A copy of the ruling in the case of Reed v. I.Q. Data International can be accessed by clicking here.
There is a lot of backstory to this case that I won’t go into tremendous detail on here (you can get it by reading the ruling), but the plaintiff was checking her credit report and saw a tradeline for the debt in question. She had applied to live at the apartment building that was the creditor on the account, but never executed a lease or resided in the building. She received a letter from the defendant to collect on the debt, and then called the defendant five times. On one call, she was instructed to fill out a fraud packet; in another call a representative told her not to fill out the fraud packet because the issue was likely an error on the part of the original creditor. The plaintiff disputed the debt and the defendant sent an email to the creditor requesting additional information. The debt was ultimately removed from the plaintiff’s credit report three months after she filed her suit against the defendant.
The defendant is not entitled to the Bona Fide Error defense, ruled Judge Elizabeth S. Chestney of the District Court for the Western District of Texas, because it did not establish that its mistake was unintentional. The defendant argued that the mistake occurred because it relied on information it was provided by the creditor, but “there is no testimony in the record from any representative of I.Q. Data regarding what it received from Icon regarding the debt; when it received it; and whether it had any access to the underlying lease documents at the time it attempted collection of the debt,” Judge Chestney wrote. “Nor did I.Q. Data provide the Court with any affidavits or declarations detailing these facts.”

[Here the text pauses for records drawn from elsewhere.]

-- ==== Sys2Proof/Machine/Halt.lean ====
section
/-! DEFINITION. The batch halt and the return from it: the skid, the records, the handler batches, the responses (R238 to R247,
R284, R285), Trace-Stall (R88), and the arrivals that a group waits for (R100, R140, R208, R225, R432). -/
namespace Sys2Proof.Machine
open Sys2Proof Sys2Proof.Checks

/-! ### Skid (R240) -/

/-- A running trace that has not reached step 2 of its commit is discarded and its group stops (R240). -/
def skidGroup (s : State) (g : GKey) : State :=
  let q := getG s g
  if q.stopped || q.inStep2 then s
  else if atRest q then updG s g stopRest
  else
    let s := discardRun s g
    let tix := match q.run with | some r => r.tix | none => 0
    updG s g fun q => stopGroup q 2048 (some tix)

/-- The skid of a batch is not over: a halt of it, or the failure of its context (R127, R240). -/
def skidOpen (s : State) (b : BTag) : Bool :=
  match (getB s b).halt with
  | some h => !h.expired || (getC s (getB s b).ctx).failed
  | none => (getC s (getB s b).ctx).failed

/-- HALT_SKID_EXPIRY (R127, R240). (DESIGN CHOICE, log 20.) -/
def execHaltSkidExpiry (b : BTag) (s : State) : Out :=
  if !skidOpen s b then .next s
  else
    let s := (residents s b).foldl skidGroup s
    .next (updB s b fun x => { x with halt := x.halt.map fun y => { y with expired := true } })

/-! ### Records and slots (R238, R239) -/

/-- A free slot of a context's trap area. -/
def freeSlot (c : Ctx) : Option Nat := (List.range 64).find? fun k => !c.slots.testBit k

def slotAddr (c : Ctx) (k : Nat) : Nat := c.trapa + 0x8000 * k

/-- Address of the halt table: in the first slot of the halt. -/
def haltTable (c : Ctx) (h : Halt) : Nat := match h.recs with | r :: _ => slotAddr c (r.slot.getD 0) + 0x4000 | [] => 0

/-- The bytes of a slot below the halt table (R238). Above it the table is written, in the first slot of a halt; the other bytes stay as they
were. (DESIGN CHOICE, log 99.) -/
def slotBytes (r : HaltRec) (header : Nat) : List Byte :=
  let mask (k : Nat) : Nat := (maskOf fun l => sget false r.preds (8 * l + k)).toNat
  leBytes 64 header ++ List.replicate 64 0 ++ ((List.range 7).map fun k => leBytes 4 (mask k)).flatten ++ List.replicate 3940 0
    ++ (allLanes.map fun l => BitVec.ofNat 8 (sget 0 r.depths l)) ++ List.replicate 32 0 ++ List.replicate (0x2000 - 0x1040) 0
    ++ ((List.range 64).map fun k => (allLanes.map fun l => leBytes 4 (sget 0 r.regs (64 * l + k)).toNat).flatten).flatten

/-- The bytes of a collision block: its header and its entries (R285). What lies past them in the block stays as it was. (DESIGN CHOICE, log 99.) -/
def blockBytes (c : Nat × List Nat) : List Byte := leBytes 16 c.1 ++ (c.2.map (leBytes 8)).flatten

/-- The header of a record of a halt. (DEDUCED, log 83.) -/
def recHeader (s : State) (b : BTag) (h : Halt) (r : HaltRec) : Nat :=
  trapHeader r (haltTable (getC s (getB s b).ctx) h) h.seq (getB s b).ctx h.recs.length

/-- TRAP_RECORD_WRITE (R238): the first record without a slot takes one; a Plane-Collision's block is written with it. -/
def execTrapRecordWrite (b : BTag) (s : State) : Out :=
  let bt := getB s b
  match bt.halt with
  | none => .next s
  | some h =>
    match h.recs.findIdx? (fun r => r.slot.isNone), freeSlot (getC s bt.ctx) with
    | some i, some k =>
      let c := getC s bt.ctx
      let recs := h.recs.modify i fun r =>
        { r with slot := some k, trap := if r.collision.isSome then { r.trap with addr := c.cola + 1024 * k } else r.trap }
      let h := { h with recs := recs }
      let s := updC s bt.ctx fun c => { c with slots := c.slots + 2 ^ k }
      let s := updB s b fun x => { x with halt := some h }
      match recs[i]? with
      | none => .next s
      | some r =>
        let s := ctxWrite s bt.ctx (slotAddr c k) (slotBytes r (recHeader s b h r))
        .next (match r.collision with
          | some x => ctxWrite s bt.ctx (c.cola + 1024 * k) (blockBytes x)
          | none => s)
    | _, _ => .next s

If, for example, the defendant had a copy of the lease agreement prior to initiating its collection activity, the error may not have been unintentional, Judge Chestney wrote. As well, the fact that it took months to delete the item from the plaintiff’s credit report and that it only sent one email to the creditor for additional information after the plaintiff disputed the debt could “undermine” the defendant’s “credibility regarding the alleged unintentionality of its error and its adherence to any procedures in place to avoid such errors,” Judge Chestney ruled.